→ **TASK PROMPT**
An exact copy of all the data below is required.

# # #

theorem readWord_kept {σ : Scope} {ρ : State} {s : State} {addr : ℕ} {src : Source} (hk0 : Kept σ ρ s) (h101 : σ.part .result = true) (h102 : σ.part .engs = true) (h103 : σ.part .book = true) (h104 : σ.part .ports = true) (h105 : σ.part .mscl = true) (h106 : σ.part .sw = true) (h107 : σ.part .mem = true) (h108 : σ.part .gang = true) (h109 : σ.part .stamps = true) (h110 : σ.part .plat = true) (h111 : σ.part .tally = true) (h112 : σ.part .dup = true) (h113 : σ.part .pwr = true) (h114 : σ.part .bridge = true) (h115 : σ.part .shadow = true) (h116 : σ.part .stake = true) (h117 : σ.page (pENG (regPage (adrLocal addr) - 32))) (h118 : σ.page pBOOK) (h119 : σ.page pDATUM) (h120 : σ.page pHSR) (h121 : σ.page pSWITCH) (h122 : σ.page pSTAMP) (h123 : σ.page pCAPTURE) (h124 : ∀ n, σ.page (pPORT n)) (h125 : σ.page pBUFMEM) (h126 : σ.page pMACSEC) (h127 : σ.page pDUPLEX) (h128 : σ.page pSYS) (h129 : σ.page pBRIDGE) (h130 : σ.page pFDB) (h131 : σ.fld (pCAN (regPage (adrLocal addr) - pCAN 0)) F.CAN.RECOV.COUNT) (h132 : σ.fld pCAL F.CAL.ADDR.WORD) :
    Kept σ ρ (State.readWord s addr src).1 := by
  unfold State.readWord
  exact Kept.iteFst (busRead_kept (hk0) h101 h102 h103 h104 h105 h106 h107 h108 h109 h110 h111 h112 h113 h114 h115 h116 h117 h118 h119 h120 h121 h122 h123 h124 h125 h126 h127 h128 h129 h130 h131 h132) (addressError_kept (hk0) h128.fld h128.fld h128.fld h128.fld h128.fld)

theorem readRegs_kept {σ : Scope} {ρ : State} {s : State} {addr : ℕ} {m : ℕ} {src : Source} (hk0 : Kept σ ρ s) (h101 : σ.part .result = true) (h102 : σ.part .engs = true) (h103 : σ.part .book = true) (h104 : σ.part .ports = true) (h105 : σ.part .mscl = true) (h106 : σ.part .sw = true) (h107 : σ.part .mem = true) (h108 : σ.part .gang = true) (h109 : σ.part .stamps = true) (h110 : σ.part .plat = true) (h111 : σ.part .tally = true) (h112 : σ.part .dup = true) (h113 : σ.part .pwr = true) (h114 : σ.part .bridge = true) (h115 : σ.part .shadow = true) (h116 : σ.part .stake = true) (h117 : σ.page (pENG (regPage (adrLocal addr) - 32))) (h118 : σ.page pBOOK) (h119 : σ.page pDATUM) (h120 : σ.page pHSR) (h121 : σ.page pSWITCH) (h122 : σ.page pSTAMP) (h123 : σ.page pCAPTURE) (h124 : ∀ n, σ.page (pPORT n)) (h125 : σ.page pBUFMEM) (h126 : σ.page pMACSEC) (h127 : σ.page pDUPLEX) (h128 : σ.page pSYS) (h129 : σ.page pBRIDGE) (h130 : σ.page pFDB) (h131 : σ.page (pCAN (regPage (adrLocal addr) - pCAN 0))) (h132 : σ.page pCAL) (h133 : σ.page (pENG (regPage (adrLocal (addr + 4)) - 32))) (h134 : σ.page (pCAN (regPage (adrLocal (addr + 4)) - pCAN 0))) :
    Kept σ ρ (State.readRegs s addr m src).1 := by
  unfold State.readRegs
  exact Kept.iteFst (readWord_kept (Kept.iteFst (readWord_kept (hk0) h101 h102 h103 h104 h105 h106 h107 h108 h109 h110 h111 h112 h113 h114 h115 h116 h117 h118 h119 h120 h121 h122 h123 h124 h125 h126 h127 h128 h129 h130 h131.fld h132.fld) (hk0)) h101 h102 h103 h104 h105 h106 h107 h108 h109 h110 h111 h112 h113 h114 h115 h116 h133 h118 h119 h120 h121 h122 h123 h124 h125 h126 h127 h128 h129 h130 h134.fld h132.fld) (Kept.iteFst (readWord_kept (hk0) h101 h102 h103 h104 h105 h106 h107 h108 h109 h110 h111 h112 h113 h114 h115 h116 h117 h118 h119 h120 h121 h122 h123 h124 h125 h126 h127 h128 h129 h130 h131.fld h132.fld) (hk0))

# # #

→ **RESULT FOR THIS TASK**
theorem readWord_kept {σ : Scope} {ρ : State} {s : State} {addr : ℕ} {src : Source} (hk0 : Kept σ ρ s) (h101 : σ.part .result = true) (h102 : σ.part .engs = true) (h103 : σ.part .book = true) (h104 : σ.part .ports = true) (h105 : σ.part .mscl = true) (h106 : σ.part .sw = true) (h107 : σ.part .mem = true) (h108 : σ.part .gang = true) (h109 : σ.part .stamps = true) (h110 : σ.part .plat = true) (h111 : σ.part .tally = true) (h112 : σ.part .dup = true) (h113 : σ.part .pwr = true) (h114 : σ.part .bridge = true) (h115 : σ.part .shadow = true) (h116 : σ.part .stake = true) (h117 : σ.page (pENG (regPage (adrLocal addr) - 32))) (h118 : σ.page pBOOK) (h119 : σ.page pDATUM) (h120 : σ.page pHSR) (h121 : σ.page pSWITCH) (h122 : σ.page pSTAMP) (h123 : σ.page pCAPTURE) (h124 : ∀ n, σ.page (pPORT n)) (h125 : σ.page pBUFMEM) (h126 : σ.page pMACSEC) (h127 : σ.page pDUPLEX) (h128 : σ.page pSYS) (h129 : σ.page pBRIDGE) (h130 : σ.page pFDB) (h131 : σ.fld (pCAN (regPage (adrLocal addr) - pCAN 0)) F.CAN.RECOV.COUNT) (h132 : σ.fld pCAL F.CAL.ADDR.WORD) :
    Kept σ ρ (State.readWord s addr src).1 := by
  unfold State.readWord
  exact Kept.iteFst (busRead_kept (hk0) h101 h102 h103 h104 h105 h106 h107 h108 h109 h110 h111 h112 h113 h114 h115 h116 h117 h118 h119 h120 h121 h122 h123 h124 h125 h126 h127 h128 h129 h130 h131 h132) (addressError_kept (hk0) h128.fld h128.fld h128.fld h128.fld h128.fld)

theorem readRegs_kept {σ : Scope} {ρ : State} {s : State} {addr : ℕ} {m : ℕ} {src : Source} (hk0 : Kept σ ρ s) (h101 : σ.part .result = true) (h102 : σ.part .engs = true) (h103 : σ.part .book = true) (h104 : σ.part .ports = true) (h105 : σ.part .mscl = true) (h106 : σ.part .sw = true) (h107 : σ.part .mem = true) (h108 : σ.part .gang = true) (h109 : σ.part .stamps = true) (h110 : σ.part .plat = true) (h111 : σ.part .tally = true) (h112 : σ.part .dup = true) (h113 : σ.part .pwr = true) (h114 : σ.part .bridge = true) (h115 : σ.part .shadow = true) (h116 : σ.part .stake = true) (h117 : σ.page (pENG (regPage (adrLocal addr) - 32))) (h118 : σ.page pBOOK) (h119 : σ.page pDATUM) (h120 : σ.page pHSR) (h121 : σ.page pSWITCH) (h122 : σ.page pSTAMP) (h123 : σ.page pCAPTURE) (h124 : ∀ n, σ.page (pPORT n)) (h125 : σ.page pBUFMEM) (h126 : σ.page pMACSEC) (h127 : σ.page pDUPLEX) (h128 : σ.page pSYS) (h129 : σ.page pBRIDGE) (h130 : σ.page pFDB) (h131 : σ.page (pCAN (regPage (adrLocal addr) - pCAN 0))) (h132 : σ.page pCAL) (h133 : σ.page (pENG (regPage (adrLocal (addr + 4)) - 32))) (h134 : σ.page (pCAN (regPage (adrLocal (addr + 4)) - pCAN 0))) :
    Kept σ ρ (State.readRegs s addr m src).1 := by
  unfold State.readRegs
  exact Kept.iteFst (readWord_kept (Kept.iteFst (readWord_kept (hk0) h101 h102 h103 h104 h105 h106 h107 h108 h109 h110 h111 h112 h113 h114 h115 h116 h117 h118 h119 h120 h121 h122 h123 h124 h125 h126 h127 h128 h129 h130 h131.fld h132.fld) (hk0)) h101 h102 h103 h104 h105 h106 h107 h108 h109 h110 h111 h112 h113 h114 h115 h116 h133 h118 h119 h120 h121 h122 h123 h124 h125 h126 h127 h128 h129 h130 h134.fld h132.fld) (Kept.iteFst (readWord_kept (hk0) h101 h102 h103 h104 h105 h106 h107 h108 h109 h110 h111 h112 h113 h114 h115 h116 h117 h118 h119 h120 h121 h122 h123 h124 h125 h126 h127 h128 h129 h130 h131.fld h132.fld) (hk0))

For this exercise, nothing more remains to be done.